Vivait-il dans la rue ?
Mais il ne la posa pas, jugeant cela trop indiscret. Alors que le jeune homme se détournait pour partir, la main sur la poignée de la porte, Hinata ne put résister et demanda, priant pour qu'il lui réponde :
« Qui es-tu ? »
Il avait peur que le garçon ne lui jette un regard assassin avant de s'enfuir. Mais il n'en fit rien. Il lui montra simplement son profil, se contentant de lui jeter un regard à peine intéressé, avant de souffler :
« Tobio. »
Puis, il détourna la tête avant qu'Hinata ne réagisse. Son prénom résonnait dans la tête de ce dernier. Un simple mot, son prénom, savoir son prénom, le rendait euphorique. C'était comme une victoire. Il était vraiment heureux de savoir l'identité de celui qu'il avait accueilli chez lui, à défaut de l'avoir emmené à l'hôpital.

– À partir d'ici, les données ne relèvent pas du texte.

/-- Switching a music channel off `k` samples into a rendering takes effect exactly there: the first `k`
samples contain the channel, the following ones do not, and no other channel changes. Applied too early it
gives another stream whenever the channel sounds in one of the first `k` samples, and applied at the buffer
boundary whenever it sounds in one of the following `m` (46 R193, derived there). -/
def Obligations.GateOffIsSampleAccurate : Prop :=
  ∀ (s : State) (ch : Chan) (d : Byte) (k m : BitVec 32), gateChannel d = some ch →
    gateField s.cfg d = 0#3 → k.toNat + m.toNat < 2 ^ 32 →
    ∃ t1 t2 t3,
      runOps [.mtWgate d k, .render m] s = .next t1 ∧
      runOps [.mtWgate d 0#32, .render (k + m)] s = .next t2 ∧
      runOps [.render (k + m), .mtWgate d 0#32] s = .next t3 ∧
      t1.samples = s.samples ++ (List.range (k.toNat + m.toNat)).map (fun i => BitVec.ofNat 16
        (sampleAt Config.draw s i - if i < k.toNat then 0 else musicShare s ch i)) ∧
      t2.samples = s.samples ++ (List.range (k.toNat + m.toNat)).map (fun i => BitVec.ofNat 16
        (sampleAt Config.draw s i - musicShare s ch i)) ∧
      t3.samples = s.samples ++ (List.range (k.toNat + m.toNat)).map (fun i => BitVec.ofNat 16
        (sampleAt Config.draw s i)) ∧
      ((∃ i < k.toNat, musicShare s ch i ≠ 0) → t1.samples ≠ t2.samples) ∧
      ((∃ i, k.toNat ≤ i ∧ i < k.toNat + m.toNat ∧ musicShare s ch i ≠ 0) → t1.samples ≠ t3.samples)

/-- Every read returns a byte, renders nothing and changes no register but the two interrupt bits: the flag
only at a flag read, the line only at a flag or a counter read (46 R185, 20 R47; decision D24). -/
def Obligations.ReadsChangeOnlyInterruptBits : Prop :=
  ∀ (i : Instr) (s : State), i.isRead = true →
    ∃ (t : State) (b : Byte), exec i s = .next t ∧
      t = { s with
        readData := some b
        openReads := t.openReads
        irqCalls := t.irqCalls
        it := { s.it with irqFlag := t.it.irqFlag, irqLine := t.it.irqLine } } ∧
      ((∀ al, i ≠ .itRflg al) → t.it.irqFlag = s.it.irqFlag) ∧
      ((∀ al, i ≠ .itRflg al) → (∀ al, i ≠ .itRcnt al) →
        t.it.irqLine = s.it.irqLine ∧ t.irqCalls = s.irqCalls)

/-- An access at an offset the map does not list: a write only flushes, a read returns some byte, its own at
each unit, offset and state, and changes nothing (46 R188, R189; decision D23, log 7). -/
def Obligations.UnlistedOffsetsHaveNoEffect : Prop :=
  (∀ (s : State) (off : BitVec 5) (d : Byte) (k : BitVec 32), exec (.itWign off d k) s = exec (.render k) s) ∧
  (∀ (s : State) (off : BitVec 5), ∃ b,
    exec (.itRund off) s = .next { s with readData := some b, openReads := s.openReads + 1 }) ∧
  (∀ (s : State) (off : BitVec 3), ∃ b,
    exec (.ttRund off) s = .next { s with readData := some b, openReads := s.openReads + 1 }) ∧
  (∀ (s : State) (off : BitVec 2), ∃ b,
    exec (.mtRund off) s = .next { s with readData := some b, openReads := s.openReads + 1 }) ∧
  (∀ (s : State) (off : BitVec 2), ∃ b,
    exec (.sfxRund off) s = .next { s with readData := some b, openReads := s.openReads + 1 })

/-! ### Frames over all operations -/

/-- A phase changes only by rendering and by reset: an operation that renders nothing and is not `RESET`
leaves all six (10_state R26; decision D11). The cursor and the stream move by exactly the samples rendered
(10_state R27, 45 R166). -/
def Obligations.OnlyRenderingMovesPhasesAndCursor : Prop :=
  ∀ (i : Instr) (s t : State), exec i s = .next t → i ≠ .reset →
    (i.rendered = 0#32 → t.tt.ttPhase = s.tt.ttPhase ∧ t.mt.mtPhase = s.mt.mtPhase ∧ t.draws = s.draws) ∧
    t.cursor = s.cursor + i.rendered.toNat ∧
    ∃ new, t.samples = s.samples ++ new ∧ new.length = i.rendered.toNat

/-- The units keep apart: a bus operation of another unit and `RENDER` leave the interval timer and its
output alone (60 R202); a bus operation of one audio unit leaves the registers of the other two alone;
`IT` bus operations and `IT.ADV` leave the registers of all three (20 R41). -/
def Obligations.UnitsKeepApart : Prop :=
  ∀ (i : Instr) (s t : State), exec i s = .next t → i ≠ .reset →
    ((i.fields.unitSel ≠ 0#2 ∨ ∃ n, i = .render n) → t.it = s.it ∧ t.irqCalls = s.irqCalls) ∧
    (i.fields.unitSel ≠ 1#2 →
      t.tt.ttCr = s.tt.ttCr ∧ t.tt.ttMsb = s.tt.ttMsb ∧ t.tt.ttCount = s.tt.ttCount ∧
      t.tt.ttStep = s.tt.ttStep) ∧
    (i.fields.unitSel ≠ 2#2 →
      t.mt.mtToggle = s.mt.mtToggle ∧ t.mt.mtLow = s.mt.mtLow ∧ t.mt.mtCount = s.mt.mtCount ∧
      t.mt.mtStep = s.mt.mtStep ∧ t.mt.mtEnabled = s.mt.mtEnabled) ∧
    (i.fields.unitSel ≠ 3#2 → t.sfx = s.sfx)

/-- The parameters are constant between two resets, and no operation writes the environment's queue or the
parameters it will supply (00_scope R5, R9; log 1, log 5). -/
def Obligations.ParametersChangeOnlyAtReset : Prop :=
  ∀ (i : Instr) (s t : State), exec i s = .next t →
    (i ≠ .reset → t.cfg = s.cfg) ∧ (i = .reset → t.cfg = s.cfgIn) ∧ t.cfgIn = s.cfgIn ∧ t.trace = s.trace
end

Juste avant de franchir la porte, Tobio murmura, si bas que Shoyo crut que son ouïe était défaillante :
« Merci... Shoyo. »
Et il disparut, refermant la porte derrière lui. Hinata resta pantois quelques secondes, clignant des yeux fébrilement. Comment connaissait-il son prénom ? Il ne se rappelait pas lui avoir communiqué cette information !
Troublé, Hinata fit quelques pas en direction de sa salle de bain. C'est lorsqu'il se cogna contre le comptoir de sa cuisine qu'il se rendit compte qu'elle se trouvait de l'autre côté. Une fois arrivé devant son miroir, il constata qu'il avait les yeux bouffis de fatigue et de longs cernes. Il avait gardé les mêmes habits qu'hier, si bien qu'ils étaient tachés de sang.
Il s'était tout de même lavé les mains avant de toucher la blessure de Tobio, ne voulant pas l'infecter. Pour rien au monde il n'aurait voulu aggraver son cas, déjà qu'il s'était demandé comment réagir, n'ayant jamais eu affaire à une situation similaire auparavant.
Il prit une douche rapide, remarquant que l'heure s'écoulait rapidement. Il ne mangea qu'un bout de pain, accompagné d'un jus d'orange avant de sortir de son appartement, fermant à clé au passage. Puis, il prit le chemin de son lycée, soupirant.
L'ennui le gagnait déjà, alors même que la journée n'était pas encore commencée.